§ What the exercise asks: From the records below, please repeat exactly the line that has "n f).fixture = b.fixture := rfl", the line that has "q).time = b.time := rfl", and every line between them, and nothing else.

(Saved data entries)
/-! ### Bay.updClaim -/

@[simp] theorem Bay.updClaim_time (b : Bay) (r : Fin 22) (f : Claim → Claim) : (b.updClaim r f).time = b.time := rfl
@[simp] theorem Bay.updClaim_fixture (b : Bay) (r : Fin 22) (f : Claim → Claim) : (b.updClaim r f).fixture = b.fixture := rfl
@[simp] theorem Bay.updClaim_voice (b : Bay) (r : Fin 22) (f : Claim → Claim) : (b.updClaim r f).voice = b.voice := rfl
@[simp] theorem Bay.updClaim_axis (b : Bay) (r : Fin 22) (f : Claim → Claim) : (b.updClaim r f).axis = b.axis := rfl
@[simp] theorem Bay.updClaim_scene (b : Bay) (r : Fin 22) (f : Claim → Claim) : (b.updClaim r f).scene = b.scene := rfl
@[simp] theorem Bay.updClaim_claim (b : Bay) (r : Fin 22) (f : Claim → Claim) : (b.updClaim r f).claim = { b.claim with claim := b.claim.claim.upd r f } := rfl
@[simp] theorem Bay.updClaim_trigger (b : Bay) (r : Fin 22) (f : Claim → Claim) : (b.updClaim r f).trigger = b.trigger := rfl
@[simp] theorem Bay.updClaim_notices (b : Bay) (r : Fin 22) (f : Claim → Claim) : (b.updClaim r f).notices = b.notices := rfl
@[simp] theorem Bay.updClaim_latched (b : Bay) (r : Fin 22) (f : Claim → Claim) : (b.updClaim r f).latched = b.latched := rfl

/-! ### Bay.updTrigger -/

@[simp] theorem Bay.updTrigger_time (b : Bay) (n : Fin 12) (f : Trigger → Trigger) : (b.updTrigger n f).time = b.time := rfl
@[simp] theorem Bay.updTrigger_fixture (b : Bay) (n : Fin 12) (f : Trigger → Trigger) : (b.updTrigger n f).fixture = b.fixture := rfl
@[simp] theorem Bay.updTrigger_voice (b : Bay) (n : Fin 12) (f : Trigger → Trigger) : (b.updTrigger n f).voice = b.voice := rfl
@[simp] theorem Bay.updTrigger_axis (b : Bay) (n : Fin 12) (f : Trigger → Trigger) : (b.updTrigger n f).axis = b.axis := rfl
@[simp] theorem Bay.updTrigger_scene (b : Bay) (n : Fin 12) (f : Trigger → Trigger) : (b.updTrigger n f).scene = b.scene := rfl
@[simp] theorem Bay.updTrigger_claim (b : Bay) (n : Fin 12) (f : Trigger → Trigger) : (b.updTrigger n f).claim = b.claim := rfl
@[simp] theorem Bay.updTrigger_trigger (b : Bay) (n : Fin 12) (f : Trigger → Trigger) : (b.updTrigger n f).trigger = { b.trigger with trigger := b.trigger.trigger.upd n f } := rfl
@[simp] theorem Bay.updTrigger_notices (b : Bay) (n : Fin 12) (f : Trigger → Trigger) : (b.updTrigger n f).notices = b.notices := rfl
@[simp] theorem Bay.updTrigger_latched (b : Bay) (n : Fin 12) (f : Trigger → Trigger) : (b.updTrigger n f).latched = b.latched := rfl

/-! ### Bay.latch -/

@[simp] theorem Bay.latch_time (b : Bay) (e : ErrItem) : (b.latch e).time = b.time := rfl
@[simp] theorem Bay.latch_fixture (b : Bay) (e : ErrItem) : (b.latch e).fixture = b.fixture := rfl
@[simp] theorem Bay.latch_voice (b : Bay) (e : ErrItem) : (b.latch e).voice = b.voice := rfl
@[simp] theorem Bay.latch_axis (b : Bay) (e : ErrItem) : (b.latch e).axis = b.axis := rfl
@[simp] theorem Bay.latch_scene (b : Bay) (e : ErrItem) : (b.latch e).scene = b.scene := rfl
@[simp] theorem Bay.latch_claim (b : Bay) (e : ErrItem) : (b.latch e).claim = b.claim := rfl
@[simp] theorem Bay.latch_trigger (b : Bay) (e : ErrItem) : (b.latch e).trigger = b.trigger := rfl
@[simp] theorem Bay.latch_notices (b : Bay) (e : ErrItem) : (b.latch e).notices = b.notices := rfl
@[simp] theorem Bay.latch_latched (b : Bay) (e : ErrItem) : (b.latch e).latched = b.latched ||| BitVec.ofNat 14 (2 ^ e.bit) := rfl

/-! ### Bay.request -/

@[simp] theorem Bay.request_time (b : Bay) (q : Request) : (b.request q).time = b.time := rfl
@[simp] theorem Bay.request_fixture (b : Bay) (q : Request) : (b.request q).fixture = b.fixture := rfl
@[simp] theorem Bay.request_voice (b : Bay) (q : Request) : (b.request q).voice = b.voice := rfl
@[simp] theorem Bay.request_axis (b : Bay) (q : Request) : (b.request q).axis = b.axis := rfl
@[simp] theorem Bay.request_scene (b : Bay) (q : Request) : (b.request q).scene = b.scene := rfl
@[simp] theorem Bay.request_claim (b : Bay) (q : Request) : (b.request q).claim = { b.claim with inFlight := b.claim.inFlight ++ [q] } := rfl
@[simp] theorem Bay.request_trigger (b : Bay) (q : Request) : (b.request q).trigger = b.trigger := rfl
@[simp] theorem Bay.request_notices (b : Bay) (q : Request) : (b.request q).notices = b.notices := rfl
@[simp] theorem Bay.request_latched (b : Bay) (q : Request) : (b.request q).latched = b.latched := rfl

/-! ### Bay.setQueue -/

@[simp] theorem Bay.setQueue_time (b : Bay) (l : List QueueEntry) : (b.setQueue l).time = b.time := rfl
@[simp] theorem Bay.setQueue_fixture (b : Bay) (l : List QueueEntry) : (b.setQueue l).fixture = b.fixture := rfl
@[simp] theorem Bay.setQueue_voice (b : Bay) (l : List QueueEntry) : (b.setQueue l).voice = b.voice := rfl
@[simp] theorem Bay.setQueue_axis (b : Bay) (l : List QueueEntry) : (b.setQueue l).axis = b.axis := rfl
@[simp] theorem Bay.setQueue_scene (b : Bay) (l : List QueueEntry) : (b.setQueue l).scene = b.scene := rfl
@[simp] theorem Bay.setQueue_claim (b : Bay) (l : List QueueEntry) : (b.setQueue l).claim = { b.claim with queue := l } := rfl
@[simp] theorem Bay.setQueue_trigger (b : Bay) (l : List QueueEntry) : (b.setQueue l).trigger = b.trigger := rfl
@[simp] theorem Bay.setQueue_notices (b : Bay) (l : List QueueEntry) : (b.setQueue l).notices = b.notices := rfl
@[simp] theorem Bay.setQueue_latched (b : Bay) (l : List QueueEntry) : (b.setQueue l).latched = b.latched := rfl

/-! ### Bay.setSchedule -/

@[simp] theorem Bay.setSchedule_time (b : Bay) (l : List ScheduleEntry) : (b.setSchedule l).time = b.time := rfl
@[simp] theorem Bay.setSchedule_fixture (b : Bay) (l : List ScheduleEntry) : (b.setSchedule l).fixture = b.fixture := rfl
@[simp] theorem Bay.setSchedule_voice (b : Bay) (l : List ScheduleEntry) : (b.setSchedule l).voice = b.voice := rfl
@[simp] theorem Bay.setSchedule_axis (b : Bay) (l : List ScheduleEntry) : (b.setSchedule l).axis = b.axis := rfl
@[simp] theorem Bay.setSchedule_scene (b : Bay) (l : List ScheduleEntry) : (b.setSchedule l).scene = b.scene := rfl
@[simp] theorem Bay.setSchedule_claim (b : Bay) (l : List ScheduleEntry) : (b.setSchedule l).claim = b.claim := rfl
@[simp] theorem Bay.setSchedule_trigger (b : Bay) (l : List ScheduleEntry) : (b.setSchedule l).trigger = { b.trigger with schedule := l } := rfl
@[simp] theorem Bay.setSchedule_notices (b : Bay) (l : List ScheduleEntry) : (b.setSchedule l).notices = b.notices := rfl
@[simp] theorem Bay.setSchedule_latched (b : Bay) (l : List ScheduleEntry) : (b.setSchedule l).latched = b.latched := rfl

==

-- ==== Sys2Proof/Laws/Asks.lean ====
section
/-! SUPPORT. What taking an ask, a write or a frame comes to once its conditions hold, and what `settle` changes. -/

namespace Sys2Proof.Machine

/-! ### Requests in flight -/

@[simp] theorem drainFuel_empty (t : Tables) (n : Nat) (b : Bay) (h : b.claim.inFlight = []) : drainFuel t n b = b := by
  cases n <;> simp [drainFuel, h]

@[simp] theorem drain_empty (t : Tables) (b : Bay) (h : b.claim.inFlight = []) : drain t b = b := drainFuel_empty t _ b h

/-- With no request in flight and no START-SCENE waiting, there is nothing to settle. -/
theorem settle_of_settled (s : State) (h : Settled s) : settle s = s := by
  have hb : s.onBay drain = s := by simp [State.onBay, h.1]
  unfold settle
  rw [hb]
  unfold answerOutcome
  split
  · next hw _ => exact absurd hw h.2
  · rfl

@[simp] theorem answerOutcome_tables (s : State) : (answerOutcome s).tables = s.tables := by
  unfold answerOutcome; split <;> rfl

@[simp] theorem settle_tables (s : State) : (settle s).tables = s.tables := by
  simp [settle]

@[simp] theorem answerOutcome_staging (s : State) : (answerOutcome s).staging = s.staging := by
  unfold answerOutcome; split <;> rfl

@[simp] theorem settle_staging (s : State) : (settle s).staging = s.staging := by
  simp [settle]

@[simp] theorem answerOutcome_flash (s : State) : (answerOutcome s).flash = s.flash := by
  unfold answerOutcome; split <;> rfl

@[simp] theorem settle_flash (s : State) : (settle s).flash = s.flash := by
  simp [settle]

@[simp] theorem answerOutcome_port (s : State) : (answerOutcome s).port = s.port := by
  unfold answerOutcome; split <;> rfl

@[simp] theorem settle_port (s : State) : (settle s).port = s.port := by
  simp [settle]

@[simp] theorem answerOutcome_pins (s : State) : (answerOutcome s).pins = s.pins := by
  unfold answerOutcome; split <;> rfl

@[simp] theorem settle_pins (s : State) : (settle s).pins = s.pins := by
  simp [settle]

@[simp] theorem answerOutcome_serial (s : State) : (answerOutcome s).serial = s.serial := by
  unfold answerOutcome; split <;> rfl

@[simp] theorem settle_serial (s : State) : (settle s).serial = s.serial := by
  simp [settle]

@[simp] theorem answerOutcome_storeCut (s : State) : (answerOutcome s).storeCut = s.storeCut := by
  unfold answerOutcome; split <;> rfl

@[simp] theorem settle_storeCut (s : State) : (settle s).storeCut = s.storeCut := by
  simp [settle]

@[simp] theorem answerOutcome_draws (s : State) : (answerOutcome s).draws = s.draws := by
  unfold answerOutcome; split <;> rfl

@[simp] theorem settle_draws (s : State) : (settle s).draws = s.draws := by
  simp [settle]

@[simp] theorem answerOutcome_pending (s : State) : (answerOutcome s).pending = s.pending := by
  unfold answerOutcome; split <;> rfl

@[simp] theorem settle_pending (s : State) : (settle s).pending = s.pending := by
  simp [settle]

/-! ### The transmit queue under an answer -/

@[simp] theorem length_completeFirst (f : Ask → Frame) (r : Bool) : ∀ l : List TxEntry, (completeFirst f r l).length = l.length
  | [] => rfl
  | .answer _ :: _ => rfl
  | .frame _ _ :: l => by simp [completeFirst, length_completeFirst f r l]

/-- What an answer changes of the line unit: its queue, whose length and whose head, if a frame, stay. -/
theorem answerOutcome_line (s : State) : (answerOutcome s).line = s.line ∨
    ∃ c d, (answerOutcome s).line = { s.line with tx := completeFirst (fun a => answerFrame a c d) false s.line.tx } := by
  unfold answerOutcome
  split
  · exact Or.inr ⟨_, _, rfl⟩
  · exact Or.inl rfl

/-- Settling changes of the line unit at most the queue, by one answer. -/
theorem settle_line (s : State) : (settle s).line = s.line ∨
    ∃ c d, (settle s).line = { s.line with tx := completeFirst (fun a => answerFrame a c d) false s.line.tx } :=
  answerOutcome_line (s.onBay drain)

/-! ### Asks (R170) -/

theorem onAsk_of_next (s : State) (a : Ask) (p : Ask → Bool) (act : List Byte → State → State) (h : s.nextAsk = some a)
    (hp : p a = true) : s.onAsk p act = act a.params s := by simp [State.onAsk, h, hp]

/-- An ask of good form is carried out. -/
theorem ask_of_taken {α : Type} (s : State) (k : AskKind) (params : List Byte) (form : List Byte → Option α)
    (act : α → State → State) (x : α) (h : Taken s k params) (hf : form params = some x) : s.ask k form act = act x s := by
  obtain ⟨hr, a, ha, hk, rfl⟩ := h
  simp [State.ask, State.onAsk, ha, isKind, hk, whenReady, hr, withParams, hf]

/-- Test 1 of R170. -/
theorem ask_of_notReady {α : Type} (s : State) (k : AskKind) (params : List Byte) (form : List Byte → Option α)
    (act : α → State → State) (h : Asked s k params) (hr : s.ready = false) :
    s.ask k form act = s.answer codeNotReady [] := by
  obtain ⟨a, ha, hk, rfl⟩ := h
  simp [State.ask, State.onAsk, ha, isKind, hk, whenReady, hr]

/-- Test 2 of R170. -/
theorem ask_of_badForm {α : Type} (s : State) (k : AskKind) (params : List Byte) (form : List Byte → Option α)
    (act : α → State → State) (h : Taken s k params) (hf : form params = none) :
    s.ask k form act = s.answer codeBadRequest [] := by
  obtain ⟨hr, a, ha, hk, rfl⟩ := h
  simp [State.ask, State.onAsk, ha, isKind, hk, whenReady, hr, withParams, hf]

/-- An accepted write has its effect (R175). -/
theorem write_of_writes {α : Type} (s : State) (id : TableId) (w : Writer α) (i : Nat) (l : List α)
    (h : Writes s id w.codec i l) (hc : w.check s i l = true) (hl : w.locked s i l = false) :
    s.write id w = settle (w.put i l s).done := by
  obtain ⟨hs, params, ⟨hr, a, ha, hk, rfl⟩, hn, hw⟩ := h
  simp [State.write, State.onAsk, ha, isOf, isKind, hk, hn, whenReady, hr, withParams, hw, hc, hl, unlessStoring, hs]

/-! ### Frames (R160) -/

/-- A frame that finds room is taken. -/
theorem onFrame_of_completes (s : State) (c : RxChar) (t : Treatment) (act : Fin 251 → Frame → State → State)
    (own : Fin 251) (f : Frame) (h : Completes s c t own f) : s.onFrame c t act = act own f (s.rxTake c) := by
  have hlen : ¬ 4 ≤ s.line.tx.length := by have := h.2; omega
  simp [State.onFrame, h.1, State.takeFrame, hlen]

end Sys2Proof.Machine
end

§ Exercise solution:
@[simp] theorem Bay.updTrigger_fixture (b : Bay) (n : Fin 12) (f : Trigger → Trigger) : (b.updTrigger n f).fixture = b.fixture := rfl
@[simp] theorem Bay.updTrigger_voice (b : Bay) (n : Fin 12) (f : Trigger → Trigger) : (b.updTrigger n f).voice = b.voice := rfl
@[simp] theorem Bay.updTrigger_axis (b : Bay) (n : Fin 12) (f : Trigger → Trigger) : (b.updTrigger n f).axis = b.axis := rfl
@[simp] theorem Bay.updTrigger_scene (b : Bay) (n : Fin 12) (f : Trigger → Trigger) : (b.updTrigger n f).scene = b.scene := rfl
@[simp] theorem Bay.updTrigger_claim (b : Bay) (n : Fin 12) (f : Trigger → Trigger) : (b.updTrigger n f).claim = b.claim := rfl
@[simp] theorem Bay.updTrigger_trigger (b : Bay) (n : Fin 12) (f : Trigger → Trigger) : (b.updTrigger n f).trigger = { b.trigger with trigger := b.trigger.trigger.upd n f } := rfl
@[simp] theorem Bay.updTrigger_notices (b : Bay) (n : Fin 12) (f : Trigger → Trigger) : (b.updTrigger n f).notices = b.notices := rfl
@[simp] theorem Bay.updTrigger_latched (b : Bay) (n : Fin 12) (f : Trigger → Trigger) : (b.updTrigger n f).latched = b.latched := rfl

/-! ### Bay.latch -/

@[simp] theorem Bay.latch_time (b : Bay) (e : ErrItem) : (b.latch e).time = b.time := rfl
@[simp] theorem Bay.latch_fixture (b : Bay) (e : ErrItem) : (b.latch e).fixture = b.fixture := rfl
@[simp] theorem Bay.latch_voice (b : Bay) (e : ErrItem) : (b.latch e).voice = b.voice := rfl
@[simp] theorem Bay.latch_axis (b : Bay) (e : ErrItem) : (b.latch e).axis = b.axis := rfl
@[simp] theorem Bay.latch_scene (b : Bay) (e : ErrItem) : (b.latch e).scene = b.scene := rfl
@[simp] theorem Bay.latch_claim (b : Bay) (e : ErrItem) : (b.latch e).claim = b.claim := rfl
@[simp] theorem Bay.latch_trigger (b : Bay) (e : ErrItem) : (b.latch e).trigger = b.trigger := rfl
@[simp] theorem Bay.latch_notices (b : Bay) (e : ErrItem) : (b.latch e).notices = b.notices := rfl
@[simp] theorem Bay.latch_latched (b : Bay) (e : ErrItem) : (b.latch e).latched = b.latched ||| BitVec.ofNat 14 (2 ^ e.bit) := rfl

/-! ### Bay.request -/

@[simp] theorem Bay.request_time (b : Bay) (q : Request) : (b.request q).time = b.time := rfl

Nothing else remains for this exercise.